Como - Ieri pomeriggio, la Polizia di Stato di Como ha arrestato un 24enne algerino senza fissa dimora per tentato furto aggravato, resistenza e violenza a Pubblico Ufficiale, nonché per essere rientrato illegalmente sul territorio nazionale nonostante un’espulsione precedente. L’uomo, con numerosi precedenti di polizia, è stato inoltre denunciato per oltraggio a Pubblico Ufficiale, minaccia e rifiuto di fornire le proprie generalità.

Verso le 17.30, una volante è intervenuta in via Torriani dopo una segnalazione al 112 NUE riguardante un furto in corso su un’auto in sosta.

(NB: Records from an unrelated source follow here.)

/-- The Narrow of a code (R230); a code not listed is ILLEGAL_OPCODE (R52). -/
def Narrow.dec (x : BitVec 3) : Except Reject Narrow :=
  match x.toNat with
  | 0 => .ok .ts8
  | 1 => .ok .e4m3
  | 2 => .ok .e5m2
  | 3 => .ok .int8
  | 4 => .ok .nat8
  | 5 => .ok .int4
  | _ => .error .illegalField

/-- The code of a MRedOp (R209). -/
def MRedOp.enc : MRedOp → BitVec 2
  | .sum => 0
  | .ssq => 1
  | .max => 2

/-- The MRedOp of a code (R209); a code not listed is ILLEGAL_OPCODE (R52). -/
def MRedOp.dec (x : BitVec 2) : Except Reject MRedOp :=
  match x.toNat with
  | 0 => .ok .sum
  | 1 => .ok .ssq
  | 2 => .ok .max
  | _ => .error .illegalField

/-- The index of a control register (R341). -/
def CReg.enc : CReg → BitVec 12
  | .tid => 0x000
  | .task => 0x001
  | .prio => 0x002
  | .partid => 0x003
  | .cls => 0x004
  | .winsz => 0x005
  | .accn => 0x006
  | .vcsr => 0x008
  | .fflags => 0x009
  | .time => 0x010
  | .cycles => 0x011
  | .vtStall => 0x060
  | .vtWonce => 0x061
  | .vtWaits => 0x062
  | .dupCollapse => 0x063
  | .trapvec => 0x100
  | .hearth => 0x101
  | .trapsave => 0x102
  | .asid => 0x110
  | .ptbase => 0x111
  | .gen => 0x112
  | .fbbase => 0x120
  | .fbstatus => 0x121
  | .fbheld => 0x122
  | .pagertab => 0x123
  | .celkey => 0x130
  | .celquota => 0x131
  | .slottab => 0x140
  | .ptpctl => 0x141
  | .ltol => 0x150
  | .pstate => 0x151
  | .partIl => 0x160
  | .partNb => 0x161
  | .partGroups => 0x162
  | .partCtl => 0x163
  | .cqStatus => 0x170
  | .mxc k => 0x040 + BitVec.ofNat 12 k
  | .cel k => 0x050 + BitVec.ofNat 12 k

/-- The control register of an index (R340, R341); an unassigned index is ILLEGAL_OPCODE. -/
def CReg.dec (x : BitVec 12) : Except Reject CReg :=
  if h : 0x040 ≤ x.toNat ∧ x.toNat < 0x04A then .ok (.mxc ⟨x.toNat - 0x040, by omega⟩)
  else if h : 0x050 ≤ x.toNat ∧ x.toNat < 0x055 then .ok (.cel ⟨x.toNat - 0x050, by omega⟩)
  else match x.toNat with
  | 0x000 => .ok .tid
  | 0x001 => .ok .task
  | 0x002 => .ok .prio
  | 0x003 => .ok .partid
  | 0x004 => .ok .cls
  | 0x005 => .ok .winsz
  | 0x006 => .ok .accn
  | 0x008 => .ok .vcsr
  | 0x009 => .ok .fflags
  | 0x010 => .ok .time
  | 0x011 => .ok .cycles
  | 0x060 => .ok .vtStall
  | 0x061 => .ok .vtWonce
  | 0x062 => .ok .vtWaits
  | 0x063 => .ok .dupCollapse
  | 0x100 => .ok .trapvec
  | 0x101 => .ok .hearth
  | 0x102 => .ok .trapsave
  | 0x110 => .ok .asid
  | 0x111 => .ok .ptbase
  | 0x112 => .ok .gen
  | 0x120 => .ok .fbbase
  | 0x121 => .ok .fbstatus
  | 0x122 => .ok .fbheld
  | 0x123 => .ok .pagertab
  | 0x130 => .ok .celkey
  | 0x131 => .ok .celquota
  | 0x140 => .ok .slottab
  | 0x141 => .ok .ptpctl
  | 0x150 => .ok .ltol
  | 0x151 => .ok .pstate
  | 0x160 => .ok .partIl
  | 0x161 => .ok .partNb
  | 0x162 => .ok .partGroups
  | 0x163 => .ok .partCtl
  | 0x170 => .ok .cqStatus
  | _ => .error .illegalField
/-- Major 0x00 (R49, R52). -/
def decSys (sw : Bool) (fD fA fB : BitVec 5) (fF : BitVec 10) : Except Reject Instr :=
  match fF.toNat with
  | 1 => if fD == 0#5 && fA == 0#5 && fB == 0#5 then .ok (.nop sw) else .error .reservedField
  | 2 => if fD == 0#5 then .ok (.trap sw (fA ++ fB)) else .error .reservedField
  | 3 => if fD == 0#5 && fB == 0#5 then .ok (.tret sw (Src.dec fA)) else .error .reservedField
  | 4 => if fB == 0#5 then (decDest fD).bind fun d' => .ok (.genbump sw d' (Src.dec fA)) else .error .reservedField
  | 5 => (decDest fD).bind fun d' => .ok (.pgdone sw d' (Src.dec fA) (Src.dec fB))
  | 6 => (decDest fD).bind fun d' => .ok (.pqui sw d' (Src.dec fA) (Src.dec fB))
  | 7 => if fB == 0#5 then (decDest fD).bind fun d' => .ok (.pres sw d' (Src.dec fA)) else .error .reservedField
  | 8 => if fD == 0#5 then .ok (.cflush sw (Src.dec fA) (Src.dec fB)) else .error .reservedField
  | 9 => if fD == 0#5 && fA == 0#5 && fB == 0#5 then .ok (.celfl sw) else .error .reservedField
  | _ => .error .illegalFunction

/-- Major 0x01 (R49, R52). -/
def decInt (sw : Bool) (fD fA fB : BitVec 5) (fF : BitVec 10) : Except Reject Instr :=
  match (fF.extractLsb' 0 5).toNat with
  | 0 => if fF.extractLsb' 5 4 == 0#4 then (decDest fD).bind fun d' => .ok (.add sw d' (Src.dec fA) (Src.dec fB) ((fF.extractLsb' 9 1) == 1#1)) else .error .reservedField
  | 1 => if fF.extractLsb' 5 4 == 0#4 then (decDest fD).bind fun d' => .ok (.sub sw d' (Src.dec fA) (Src.dec fB) ((fF.extractLsb' 9 1) == 1#1)) else .error .reservedField
  | 2 => if fF.extractLsb' 5 4 == 0#4 then (decDest fD).bind fun d' => .ok (.mul sw d' (Src.dec fA) (Src.dec fB) ((fF.extractLsb' 9 1) == 1#1)) else .error .reservedField
  | 3 => if fF.extractLsb' 5 4 == 0#4 then (decDest fD).bind fun d' => .ok (.mulh sw d' (Src.dec fA) (Src.dec fB) ((fF.extractLsb' 9 1) == 1#1)) else .error .reservedField
  | 4 => if fF.extractLsb' 5 4 == 0#4 then (decDest fD).bind fun d' => .ok (.mulhu sw d' (Src.dec fA) (Src.dec fB) ((fF.extractLsb' 9 1) == 1#1)) else .error .reservedField
  | 5 => if fF.extractLsb' 5 4 == 0#4 then (decDest fD).bind fun d' => .ok (.div sw d' (Src.dec fA) (Src.dec fB) ((fF.extractLsb' 9 1) == 1#1)) else .error .reservedField
  | 6 => if fF.extractLsb' 5 4 == 0#4 then (decDest fD).bind fun d' => .ok (.divu sw d' (Src.dec fA) (Src.dec fB) ((fF.extractLsb' 9 1) == 1#1)) else .error .reservedField
  | 7 => if fF.extractLsb' 5 4 == 0#4 then (decDest fD).bind fun d' => .ok (.rem sw d' (Src.dec fA) (Src.dec fB) ((fF.extractLsb' 9 1) == 1#1)) else .error .reservedField
  | 8 => if fF.extractLsb' 5 4 == 0#4 then (decDest fD).bind fun d' => .ok (.remu sw d' (Src.dec fA) (Src.dec fB) ((fF.extractLsb' 9 1) == 1#1)) else .error .reservedField
  | 9 => if fF.extractLsb' 5 4 == 0#4 then (decDest fD).bind fun d' => .ok (.and sw d' (Src.dec fA) (Src.dec fB) ((fF.extractLsb' 9 1) == 1#1)) else .error .reservedField
  | 10 => if fF.extractLsb' 5 4 == 0#4 then (decDest fD).bind fun d' => .ok (.or sw d' (Src.dec fA) (Src.dec fB) ((fF.extractLsb' 9 1) == 1#1)) else .error .reservedField
  | 11 => if fF.extractLsb' 5 4 == 0#4 then (decDest fD).bind fun d' => .ok (.xor sw d' (Src.dec fA) (Src.dec fB) ((fF.extractLsb' 9 1) == 1#1)) else .error .reservedField
  | 12 => if fF.extractLsb' 5 4 == 0#4 then (decDest fD).bind fun d' => .ok (.andn sw d' (Src.dec fA) (Src.dec fB) ((fF.extractLsb' 9 1) == 1#1)) else .error .reservedField
  | 13 => if fF.extractLsb' 5 4 == 0#4 then (decDest fD).bind fun d' => .ok (.shl sw d' (Src.dec fA) (Src.dec fB) ((fF.extractLsb' 9 1) == 1#1)) else .error .reservedField
  | 14 => if fF.extractLsb' 5 4 == 0#4 then (decDest fD).bind fun d' => .ok (.shr sw d' (Src.dec fA) (Src.dec fB) ((fF.extractLsb' 9 1) == 1#1)) else .error .reservedField
  | 15 => if fF.extractLsb' 5 4 == 0#4 then (decDest fD).bind fun d' => .ok (.sra sw d' (Src.dec fA) (Src.dec fB) ((fF.extractLsb' 9 1) == 1#1)) else .error .reservedField
  | 16 => if fF.extractLsb' 5 4 == 0#4 then (decDest fD).bind fun d' => .ok (.ror sw d' (Src.dec fA) (Src.dec fB) ((fF.extractLsb' 9 1) == 1#1)) else .error .reservedField
  | 17 => if fF.extractLsb' 5 4 == 0#4 then (decDest fD).bind fun d' => .ok (.slt sw d' (Src.dec fA) (Src.dec fB) ((fF.extractLsb' 9 1) == 1#1)) else .error .reservedField
  | 18 => if fF.extractLsb' 5 4 == 0#4 then (decDest fD).bind fun d' => .ok (.sltu sw d' (Src.dec fA) (Src.dec fB) ((fF.extractLsb' 9 1) == 1#1)) else .error .reservedField
  | 19 => if fF.extractLsb' 5 4 == 0#4 then (decDest fD).bind fun d' => .ok (.seq sw d' (Src.dec fA) (Src.dec fB) ((fF.extractLsb' 9 1) == 1#1)) else .error .reservedField
  | 20 => if fF.extractLsb' 5 4 == 0#4 then (decDest fD).bind fun d' => .ok (.min sw d' (Src.dec fA) (Src.dec fB) ((fF.extractLsb' 9 1) == 1#1)) else .error .reservedField
  | 21 => if fF.extractLsb' 5 4 == 0#4 then (decDest fD).bind fun d' => .ok (.max sw d' (Src.dec fA) (Src.dec fB) ((fF.extractLsb' 9 1) == 1#1)) else .error .reservedField
  | 22 => if fF.extractLsb' 5 4 == 0#4 then (decDest fD).bind fun d' => .ok (.minu sw d' (Src.dec fA) (Src.dec fB) ((fF.extractLsb' 9 1) == 1#1)) else .error .reservedField
  | 23 => if fF.extractLsb' 5 4 == 0#4 then (decDest fD).bind fun d' => .ok (.maxu sw d' (Src.dec fA) (Src.dec fB) ((fF.extractLsb' 9 1) == 1#1)) else .error .reservedField
  | 24 => if fB == 0#5 && fF.extractLsb' 5 4 == 0#4 then (decDest fD).bind fun d' => .ok (.clz sw d' (Src.dec fA) ((fF.extractLsb' 9 1) == 1#1)) else .error .reservedField
  | 25 => if fB == 0#5 && fF.extractLsb' 5 4 == 0#4 then (decDest fD).bind fun d' => .ok (.ctz sw d' (Src.dec fA) ((fF.extractLsb' 9 1) == 1#1)) else .error .reservedField
  | 26 => if fB == 0#5 && fF.extractLsb' 5 4 == 0#4 then (decDest fD).bind fun d' => .ok (.popc sw d' (Src.dec fA) ((fF.extractLsb' 9 1) == 1#1)) else .error .reservedField
  | 27 => if fF.extractLsb' 5 4 == 0#4 then (decDest fD).bind fun d' => .ok (.sext sw d' (Src.dec fA) (Src.dec fB) ((fF.extractLsb' 9 1) == 1#1)) else .error .reservedField
  | 28 => if fF.extractLsb' 5 4 == 0#4 then (decDest fD).bind fun d' => .ok (.zext sw d' (Src.dec fA) (Src.dec fB) ((fF.extractLsb' 9 1) == 1#1)) else .error .reservedField
  | _ => .error .illegalFunction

Il proprietario, un 54enne di Brunate, aveva notato dal balcone il giovane rovistare nel baule del veicolo e aveva provato a fermarlo, venendo minacciato verbalmente dal malvivente, che riferiva di essere armato di coltello. Il 24enne era poi fuggito, ma è stato rapidamente bloccato dagli agenti della volante.

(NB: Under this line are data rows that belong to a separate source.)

/-! ### Writing control registers (R340, R341) -/

/-- A CTLWR whose value the register does not take. -/
def Chip.ctlBad (c : Chip) (r : CReg) (v : Word) : Bool :=
  let t := c.thread c.cur
  let p := c.part t.part
  match r with
  | .vcsr => decide (4 < fld v 0 3)
  | .fflags => decide (4 < fld v 5 3)
  | .trapvec => fld v 0 2 != 0
  | .hearth => if v.getLsbD 21 then fld v 0 12 == c.device.toNat else fld v 0 21 != 0
  | .trapsave => decide (fld v 0 6 < 20) || decide (40 < fld v 0 6) || !p.saves.isEmpty
  | .asid => !((Table.get? p.asids (fld v 0 16)).map fun a => a.root.getLsbD 0).getD false
  | .ptbase => !frameInRange 0 (fld v 12 52 * 4096) 12
  | .pagertab => decide (64 < fld v 0 7)
  | .celquota => decide (131072 < fld v 0 18)
  | .ptpctl => fld v 0 2 == 3 && (fld v 2 12 == c.device.toNat || fld v 2 12 == 0 || decide (0x900 < fld v 2 12))
  | .partCtl => decide (19 < fld v 56 5) || decide (4 < fld v 0 3)
  | _ => false

/-- No slot of a partition is armed. -/
def Partition.disarm (q : Partition) : Partition :=
  { q with tslots := q.tslots.map fun (e : Nat × TSlot) => (e.1, { e.2 with armed := false, pending := none }) }

/-- No slot is armed until the new table has been read; held starts stay. -/
def Partition.unarmed (q : Partition) : Partition :=
  { q with tslots := q.tslots.map fun (e : Nat × TSlot) => (e.1, { e.2 with armed := false }) }

/-- The access reads a table of slots. -/
def UnitJob.isSlots : UnitJob → Bool
  | .slots _ => true
  | _ => false

/-- SLOTTAB written: the table is read, on another device by a request (R266, R406). (DESIGN CHOICE, log 16) (DEDUCED, log 52) -/
def Chip.setSlottab (c : Chip) (p : Nat) (asid : BitVec 16) (v : Word) : Chip :=
  let w := v &&& 0xFFFFFFFFFFFFF001
  let c := { c with
    unitAsks := c.unitAsks.filter fun e => e.2 != UnitAsk.slots p
    unitWork := c.unitWork.filter fun x => !(x.part == p && x.job.isSlots) }
  if v.getLsbD 0 then
    Chip.unitRun (c.modPart p fun q => { q.unarmed with slottab := w, slotAsid := asid })
      { part := p, asid := asid, job := .slots (slotVa w 0) }
  else c.modPart p fun q => { q.disarm with slottab := w }

/-- The staged layout of SEL changed. (DEDUCED, log 47) -/
def Chip.stage (c : Chip) (f : Layout → Layout) : Chip := c.modPart c.sel fun q => { q with staged := f q.staged }

/-- PTPCTL written: another source, or none, has given no sample yet, so nothing is slewed and TIME is not locked (R413).
(DESIGN CHOICE, log 42) -/
def Partition.setPtp (q : Partition) (v : Word) : Partition :=
  let w := v &&& 0x0000FFFF00003FFF
  if fld w 0 2 != 0 && fld w 0 2 == fld q.ptpctl 0 2 && (fld w 0 2 != 3 || fld w 2 12 == fld q.ptpctl 2 12) then { q with ptpctl := w }
  else { q with ptpctl := w, slew := 0, slewIn := 0, ptpLock := false }

/-- A control register written with a value it takes; reserved and read-only fields keep theirs (R4, R340). (DEDUCED, log 50) -/
def Chip.ctlSet (c : Chip) (r : CReg) (v : Word) : Chip :=
  let t := c.thread c.cur
  let p := fun (f : Partition → Partition) => c.modPart t.part f
  match r with
  | .vcsr => c.modThread c.cur fun t => { t with vrm := v.extractLsb' 0 3 }
  | .fflags => c.modThread c.cur fun t => { t with fflags := v.extractLsb' 0 8 }
  | .trapvec => p fun q => { q with trapvec := v }
  | .hearth => p fun q => { q with hearth := v &&& 0x3FFFFF }
  | .trapsave => (p fun q => { q with trapsave := v &&& 0xFFFFFFFFFFF0003F, areaAsid := t.asid }).areaHeader t.part
  | .asid => c.modThread c.cur fun t => { t with asid := v.extractLsb' 0 16 }
  | .ptbase => p fun q =>
    let old := (Table.get? q.asids t.asid.toNat).getD { root := 0, gen := 0 }
    { q with asids := Table.put q.asids t.asid.toNat { old with root := v &&& 0xFFFFFFFFFFFFF001 } }
  | .fbbase => p fun q => { q with fbbase := v &&& 0xFFFFFFFFFFFF0000 }
  | .fbstatus => p fun q => { q with fbOvf := q.fbOvf && !v.getLsbD 0 }
  | .pagertab => p fun q => { q with pagertab := v &&& 0xFFFFFFFFFFFFF07F, pagerAsid := t.asid }
  | .celkey => if v.getLsbD 63 then c.rotateKey t.part else c
  | .celquota => p fun q => { q with celquota := v.extractLsb' 0 18 }
  | .slottab => c.setSlottab t.part t.asid v
  | .ptpctl => p fun q => q.setPtp v
  | .ltol => p fun q => { q with ltol := v.extractLsb' 0 32 }
  | .partIl => c.stage fun l => { l with il := v &&& 0x0FFFFFFFFFFFFFFF }
  | .partNb => c.stage fun l => { l with nb := v &&& 0x3FF }
  | .partGroups => c.stage fun l => { l with groups := v.extractLsb' 0 28 }
  | .partCtl =>
    let c := Chip.stage { c with sel := fld v 56 5 } fun l => { l with vtshare := fld v 32 8 }
    (c.modPart c.sel fun q => { q with msrc := fld v 40 5 }).partCommand (fld v 0 3)
  | _ => c

/-- CTLWR (R340). -/
def execCtlwr (sw : Bool) (a : Src) (r : CReg) (s : State) :=
  s.issue fun c => c.issue { sw := sw, pair := [a], level := r.writeLevel } fun c =>
    if c.ctlBad r (c.src a) then .trap .illegalOperand 0 else c.impure false fun c => .done (c.ctlSet r (c.src a))

/-- A register write of the issuing thread, with its limits. (DEDUCED, log 51) -/
def Chip.ctlWrite (c : Chip) (r : CReg) (v : Word) : Chip :=
  if c.ctlBad r v then c.raise .illegalOperand 0 v 0 0 false none false else c.ctlSet r v

/-- SLOTTAB_WRITE. (DEDUCED, log 51) -/
def execSlottabWrite (v : Word) (s : State) := s.issue fun c => c.ctlWrite .slottab v
/-- PTBASE_WRITE. (DEDUCED, log 51) -/
def execPtbaseWrite (v : Word) (s : State) := s.issue fun c => c.ctlWrite .ptbase v
/-- ASID_WRITE. (DEDUCED, log 51) -/
def execAsidWrite (v : Word) (s : State) := s.issue fun c => c.ctlWrite .asid v
/-- TRAPSAVE_WRITE. -/
def execTrapsaveWrite (v : Word) (s : State) := s.issue fun c => c.ctlWrite .trapsave v
/-- HEARTH_WRITE. -/
def execHearthWrite (v : Word) (s : State) := s.issue fun c => c.ctlWrite .hearth v
/-- TRAPVEC_WRITE. -/
def execTrapvecWrite (v : Word) (s : State) := s.issue fun c => c.ctlWrite .trapvec v
/-- PAGERTAB_WRITE. -/
def execPagertabWrite (v : Word) (s : State) := s.issue fun c => c.ctlWrite .pagertab v
/-- FBSTATUS_WRITE. -/
def execFbstatusWrite (v : Word) (s : State) := s.issue fun c => c.ctlWrite .fbstatus v
/-- CELQUOTA_WRITE. -/
def execCelquotaWrite (v : Word) (s : State) := s.issue fun c => c.ctlWrite .celquota v
/-- PTPCTL_WRITE. -/
def execPtpctlWrite (v : Word) (s : State) := s.issue fun c => c.ctlWrite .ptpctl v
/-- FFLAGS_WRITE. (DEDUCED, log 51) -/
def execFflagsWrite (v : Word) (s : State) := s.issue fun c => c.ctlWrite .fflags v
/-- VCSR_WRITE. (DEDUCED, log 51) -/
def execVcsrWrite (v : Word) (s : State) := s.issue fun c => c.ctlWrite .vcsr v
/-- PART_CTL_SEL_WRITE. -/
def execPartCtlSelWrite (v : Word) (s : State) := s.issue fun c => c.ctlWrite .partCtl v
/-- CREATE. -/
def execCreate (s : State) := s.on fun c => c.create c.sel
/-- COMMIT. -/
def execCommit (s : State) := s.on fun c => c.commit c.sel
/-- MERGE. -/
def execMerge (s : State) := s.on fun c => c.merge c.sel
/-- DESTROY. -/
def execDestroy (s : State) := s.on fun c => c.destroy c.sel

/-! ### GENBUMP (R335, R382, R401) -/

/-- GENBUMP: a PKG thread acts on the partition SEL. (DEDUCED, log 48) -/
def execGenbump (sw : Bool) (d : Dest) (a : Src) (s : State) :=
  s.issue fun c => c.issue { sw := sw, pair := [a], dest := d, push := true, level := .sup } fun c =>
    let p := c.ctlPart (c.thread c.cur)
    let x := c.src a
    let known := ((Table.get? (c.part p).asids (fld x 0 16)).map fun e => e.root.getLsbD 0).getD false
    if fld x 16 48 != 0 || !known then .trap .illegalOperand 0
    else .done (c.start { push := true, named := d, opA := x } (.genbump p (x.extractLsb' 0 16) 0 []))

/-- A kept translation of an ASID. -/
def ofAsid (p : Nat) (asid : BitVec 16) (x : Nat × BitVec 16 × Nat × Nat × Word) : Bool := x.1 == p && x.2.1 == asid

/-- Core k drops its translations of an ASID. -/
def Chip.dropXlat (c : Chip) (p : Nat) (asid : BitVec 16) (k : Nat) : Chip :=
  c.modCore k fun q => { q with tlb := q.tlb.filter fun x => !ofAsid p asid x }

/-- The new generation is applied and broadcast (R335); pages that the ASID maps make copies again (R385). (DEDUCED, log 48) -/
def Chip.applyGen (c : Chip) (o : Op) (p : Nat) (asid : BitVec 16) : Chip :=
  let old := (Table.get? (c.part p).asids asid.toNat).getD { root := 0, gen := 0 }
  let g := old.gen + 1
  let mapped := ((c.leaves p asid).filter fun e => decide (fld e.2.2 10 2 < 2)).map fun e => pteFrame e.2.2
  let c := c.releaseWide.modPart p fun q => { q with asids := Table.put q.asids asid.toNat { old with gen := g } }
  let c := { c with collapsed := c.collapsed.filter fun e => !mapped.contains e.1 }
  let c := if g = 0 then { c with cores := c.cores.map fun (e : Nat × Core) => (e.1, { e.2 with tlb := e.2.tlb.filter fun x => !ofAsid p asid x }) } else c
  c.modOp o.id fun q => { q with ready := true, body := .genbump p asid g (c.partCores p) }

/-- A read on the instruction path. -/
def OpBody.readsCode : OpBody → Bool
  | .load _ _ _ code => code
  | _ => false

/-- Every earlier access of the thread is performed, to local memory and on the instruction path too, its tile requests are registered,
and no earlier GENBUMP of the ASID stands (R335, R382). (DEDUCED, log 48) -/
def Chip.genMay (c : Chip) (o : Op) (p : Nat) (asid : BitVec 16) : Bool :=
  !(c.earlier o).any (fun q => q.body.accesses || q.body.readsCode || (q.body.isTile && c.awaited q.id))
  && !c.ops.any fun q => match q.body with
    | .genbump x a _ _ => decide (q.id < o.id) && x == p && a == asid
    | _ => false

/-- A request of a unit of the partition to a peer is not answered. -/
def Chip.unitsAsk (c : Chip) (p : Nat) : Bool :=
  c.unitAsks.any fun e => match e.2 with
    | .status x => x.part == p
    | .slots q | .put q => q == p

/-- No access of core k that was translated under the older generation stands unperformed, a write that waits for a collapse among them,
nor one of the units that save and write
for the partition. (DEDUCED, log 48) -/
def Chip.genDrained (c : Chip) (p : Nat) (asid : BitVec 16) (k : Nat) : Bool :=
  !c.unitsAsk p && !c.ops.any fun q => q.part == p && q.asid == asid && coreOf q.tid == k && (q.asked || q.moving.isSome || !q.held.isEmpty)

/-- A core confirms the generation of a GENBUMP, which is applied before (R382). (DEDUCED, log 48) -/
def Chip.confirm (c : Chip) (id k : Nat) : Chip :=
  match c.op? id with
  | none => c
  | some o =>
    match o.body with
    | .genbump p asid _ _ =>
      let c := if !o.ready && c.genMay o p asid then c.applyGen o p asid else c
      match (c.op? id).map Op.body with
      | some (.genbump _ _ g waits) =>
        if waits.contains k && c.genDrained p asid k then
          (c.dropXlat p asid k).modOp id fun q => { q with body := .genbump p asid g (waits.filter (· != k)) }
        else c
      | _ => c
    | _ => c

/-- A GENBUMP that every core has confirmed returns its generation and acquires (R335, R382). -/
def Chip.doGenbump (c : Chip) (o : Op) (g : BitVec 32) (waits : List Nat) : Chip :=
  if o.ready && waits.isEmpty then (c.acquire (coreOf o.tid) .package).finish o (g.setWidth 64) 0 else c

/-- GEN_CONFIRM. -/
def execGenConfirm (id core : Nat) (s : State) := s.on fun c => c.confirm id core

/-! ### Quiescing (R337) -/

/-- A task of the partition runs; one whose save has begun does not (R337). (DEDUCED, log 17) -/
def Chip.partRuns (c : Chip) (p : Nat) : Bool :=
  c.threads.any fun e => e.2.live && e.2.part == p && e.2.graph != 0 && !e.2.isSaving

All’atto del fermo, l’uomo ha reagito violentemente, colpendo gli agenti con calci e pugni e rifiutandosi di fornire le proprie generalità. Accompagnato in Questura, è stato identificato: risultava espulso nel 2025 dal Prefetto di Pisa e in possesso di un pass svizzero da richiedente asilo.

Dopo l’acquisizione della denuncia da parte del proprietario dell’auto, l’algerino è stato arrestato per tentato furto aggravato, violenza e resistenza a Pubblico Ufficiale e per aver violato il divieto di rientro in Italia, denunciato per oltraggio a Pubblico Ufficiale, minaccia e rifiuto di fornire le generalità, e sanzionato amministrativamente per ubriachezza.

Su disposizione del P.M. di turno, è stato associato alla Casa Circondariale di Como in attesa del processo, fissato per questa mattina alle 10.30.